Q17

[monicaiannacone]

I understand the diagram and that if R is out, then Y must be in since R or Y must be in.

This made me start thinking:
So, for this game, is it true that both W and R can be out?
In the same sense, is it true that both W and T can be out?

This makes sense to me when drawing the In/out boxes. But is there another way to realize this quicker using the logic chain?

Thanks!

[timmydoeslsat]

I understand the diagram and that if R is out, then Y must be in since R or Y must be in.

This made me start thinking:
So, for this game, is it true that both W and R can be out?
In the same sense, is it true that both W and T can be out?

This makes sense to me when drawing the In/out boxes. But is there another way to realize this quicker using the logic chain?

Thanks!

It is true that in this game both W and R....and....W and T, even both T and R can be out when W is out.

We know what happens when W is in. We have no information as to what happens when W is out.

I do not use the logic chain, but the in/out set up.

~A ---> B .....This means at least one in.

A ---> ~B .....This means at least one out.



As for this question, #17, we know that 3 are in, 4 are out.

We know that one of those slots of 3 will be for one of Y/R. We could have both of those variables, but at least one will be part of the three.

So we have two slots left. Since this is a must be false question, I know the chain of U ---> S ---> W will be tested.

No way could U be in.
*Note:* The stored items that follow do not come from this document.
-- ==== Sys2Proof/Decode.lean ====
section
/-! DEFINITION. The decoder of command words (R51, R54, R55), total on any list of words, and the encoder. -/

namespace Sys2Proof

open Sys2Proof.Machine

/-- Why a word in command position is illegal (R55). The engine raises IllegalCmd for both. -/
inductive Illegal where
  /-- `op` is not one of 0x01, 0x10, 0x11, 0x12, 0x20. -/
  | unknownOp
  /-- `op` is assigned and some `rsv` bit is 1. -/
  | reservedBits
deriving DecidableEq, Repr

/-- What the command word alone tells (R54). -/
inductive Head where
  /-- a command of one word -/
  | whole (i : Instr)
  /-- SETKEY: eight payload words follow -/
  | setkey
deriving DecidableEq, Repr

/-- Format Z: legal when bits 23:0 are zero (R50, R55). -/
def formatZ (w : Word) (h : Head) : Except Illegal Head :=
  if rsvFieldZ w = 0 then .ok h else .error .reservedBits

/-- The four values of the `mode` field, all legal encodings (R52). -/
def ofMode (mode : BitVec 2) : Instr :=
  if mode = 0 then .cprocUnset else if mode = 1 then .cprocEnc else if mode = 2 then .cprocDec else .cprocBad

/-- Format M: legal when bits 23:2 are zero (R50, R55). -/
def formatM (w : Word) : Except Illegal Head :=
  if rsvFieldM w = 0 then .ok (.whole (ofMode (modeField w))) else .error .reservedBits

/-- The opcode map of R51; every other word is illegal (R55). -/
def decodeHead (w : Word) : Except Illegal Head :=
  if opField w = 0x01 then formatZ w (.whole .stat)
  else if opField w = 0x10 then formatZ w .setkey
  else if opField w = 0x11 then formatZ w (.whole .getkey)
  else if opField w = 0x12 then formatM w
  else if opField w = 0x20 then formatZ w (.whole .hdigest)
  else .error .unknownOp

/-- The eight payload words `W0 … W7` and what follows them, if all eight are there (R53). They are not decoded. -/
def takePayload : List Word → Option (KeyWords × List Word)
  | w0 :: w1 :: w2 :: w3 :: w4 :: w5 :: w6 :: w7 :: rest => some (#v[w0, w1, w2, w3, w4, w5, w6, w7], rest)
  | _ => none

/-- What the words offered on CMD begin with. -/
inductive Decoded where
  /-- no word is offered -/
  | empty
  /-- the first word is illegal; decoding resumes at the very next word (R54) -/
  | illegal (why : Illegal) (rest : List Word)
  /-- SETKEY and fewer than eight payload words so far (R46, R76) -/
  | short (payload : List Word)
  /-- a whole command, and the words after it -/
  | instr (i : Instr) (rest : List Word)
deriving DecidableEq, Repr

/-- The decoder: total on any words, rejecting by name. -/
def decode : List Word → Decoded
  | [] => .empty
  | w :: ws =>
    match decodeHead w with
    | .error why => .illegal why ws
    | .ok (.whole i) => .instr i ws
    | .ok .setkey =>
      match takePayload ws with
      | some (key, rest) => .instr (.setkey key) rest
      | none => .short ws

/-- The words of a command (R50 to R53). -/
def encode : Instr → List Word
  | .stat => [wordZ 0x01]
  | .setkey key => wordZ 0x10 :: key.toList
  | .getkey => [wordZ 0x11]
  | .cprocUnset => [wordM 0x12 0]
  | .cprocEnc => [wordM 0x12 1]
  | .cprocDec => [wordM 0x12 2]
  | .cprocBad => [wordM 0x12 3]
  | .hdigest => [wordZ 0x20]

/-- The mnemonic of a command, as R51 and R57 spell it. -/
def mnemonicOf : Instr → String
  | .stat => "STAT"
  | .setkey _ => "SETKEY"
  | .getkey => "GETKEY"
  | .cprocUnset => "CPROC.UNSET"
  | .cprocEnc => "CPROC.ENC"
  | .cprocDec => "CPROC.DEC"
  | .cprocBad => "CPROC.BAD"
  | .hdigest => "HDIGEST"

/-- A 32-bit number in hex with `0x`, most significant nibble first (R8, R57). -/
def hexWord (w : Word) : String := "0x" ++ String.ofList ((List.range 8).map fun b => Nat.digitChar (nibble w b).toNat)

/-- A command as R57 writes it: the mnemonic, then for SETKEY the eight words, `KEY[0]` first, separated by commas. -/
def asmLine : Instr → String
  | .setkey key => mnemonicOf (.setkey key) ++ " " ++ String.intercalate ", " (key.toList.map hexWord)
  | .stat => mnemonicOf .stat
  | .getkey => mnemonicOf .getkey
  | .cprocUnset => mnemonicOf .cprocUnset
  | .cprocEnc => mnemonicOf .cprocEnc
  | .cprocDec => mnemonicOf .cprocDec
  | .cprocBad => mnemonicOf .cprocBad
  | .hdigest => mnemonicOf .hdigest

/-- Word `k` of the number `w`, 32 bits a word, the first word the least significant (opcode_table.json's numbering). -/
def tableWord (w k : Nat) : Word := BitVec.ofNat 32 (w >>> (32 * k))

/-- The words of the instruction whose lowest `nbits` bits are `w` and whose other bits are 0: as many as the command
word says the command takes (R54). -/
def tableWords (nbits w : Nat) : List Word :=
  (List.range (commandLength (tableWord (w % 2 ^ nbits) 0))).map (tableWord (w % 2 ^ nbits))

/-- What the decoder reads from the instruction whose bits are `w`. -/
def decodeTableWord (nbits w : Nat) : Option Instr :=
  match decode (tableWords nbits w) with
  | .instr i _ => some i
  | .empty => none
  | .illegal _ _ => none
  | .short _ => none

end Sys2Proof
end

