theorem Onward.complete (s : State) : Onward s s.complete := .of_eq rfl rfl rfl

theorem Onward.freeWork (u : StreamUnit) (s : State) : Onward s (s.freeWork u) :=
  .of_eq (by simp) (by simp) (by simp)

/-- What comes after a move that put nothing out and at most took from DIN. -/
theorem Onward.after {s t u : State} (h : Onward t u) (hdin : t.din <:+ s.din) (hdout : t.dout = s.dout)
    (hrsp : t.rsp = s.rsp) : Onward s u :=
  ⟨h.din.trans hdin, hdout ▸ h.dout, hrsp ▸ h.rsp⟩

/-! ## The ends of a stream command -/

theorem release_onward (u : StreamUnit) (f : Fault) (s : State) : Onward s (s.release u f) := by
  rw [release_eq]
  cases s.sinkAt 0 with
  | none => exact .waitAt _ s
  | some a => exact ((Onward.wrote _ s).trans (.raise f _)).trans (.freeWork u _)

theorem finish_onward (u : StreamUnit) (s : State) : Onward s (s.finish u) := by
  rw [finish_eq]
  cases s.sinkAt 0 with
  | none => exact .waitAt _ s
  | some a => cases a with
    | ok => exact ((Onward.wrote _ s).trans (.complete _)).trans (.freeWork u _)
    | err => exact ((Onward.wrote _ s).trans (.raise .streamOut _)).trans (.freeWork u _)

theorem drainTokens_onward (u : StreamUnit) (f : Fault) (ts : List DinToken) (s : State) :
    Onward (s.setDin ts) (drainTokens u f ts s) := by
  induction ts with
  | nil => exact .waitAt _ _
  | cons t ts ih =>
    have htake : Onward (s.setDin (t :: ts)) (s.setDin ts) :=
      ⟨List.suffix_cons t ts, List.prefix_rfl, List.prefix_rfl⟩
    cases t with
    | byte b => exact htake.trans ih
    | endTok => exact htake.trans (release_onward u f _)
    | errTok => exact htake.trans (release_onward u f _)

theorem drain_onward (u : StreamUnit) (f : Fault) (s : State) : Onward s (s.drain u f) :=
  drainTokens_onward u f s.din s

/-! ## CPROC -/

theorem writeOn_onward_of (m : Mode) (k : Nat) {s : State}
    (hread : ∀ t : State, Onward (t.setDin s.din) (readTokens m s.din t)) : Onward s (s.writeOn m k) := by
  obtain ⟨r, es, hsend, -⟩ := sendBytes_eq_wrote ((storeHalves (s.cipher.a, s.cipher.b)).drop k) s
  rw [writeOn_eq, hsend]
  refine (Onward.wrote es s).trans ?_
  cases r with
  | done =>
    by_cases he : s.cipher.eos = true
    · simpa [he] using finish_onward .cipher (s.wrote es)
    · simpa [he, State.readOn] using (hread (s.wrote es).startBlock).after (s := s.wrote es) List.suffix_rfl rfl rfl
  | refused =>
    by_cases he : s.cipher.eos = true
    · simpa [he] using release_onward .cipher .streamOut (s.wrote es)
    · simpa [he] using drain_onward .cipher .streamOut (s.wrote es)
  | waiting left => exact .waitAt _ _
No way that S could be in with somebody other than W. That is what (A) does. Puts S and Z together. So we would now have one of Y/R, S, Z, and W. (The W due to the conditional of S ---> W.

Z was a random/floater/free agent in this game.

[monicaiannacone]

Thanks! That makes sense, I understand that concept better and that hopefully means I can get my logic chain setup and answers quicker.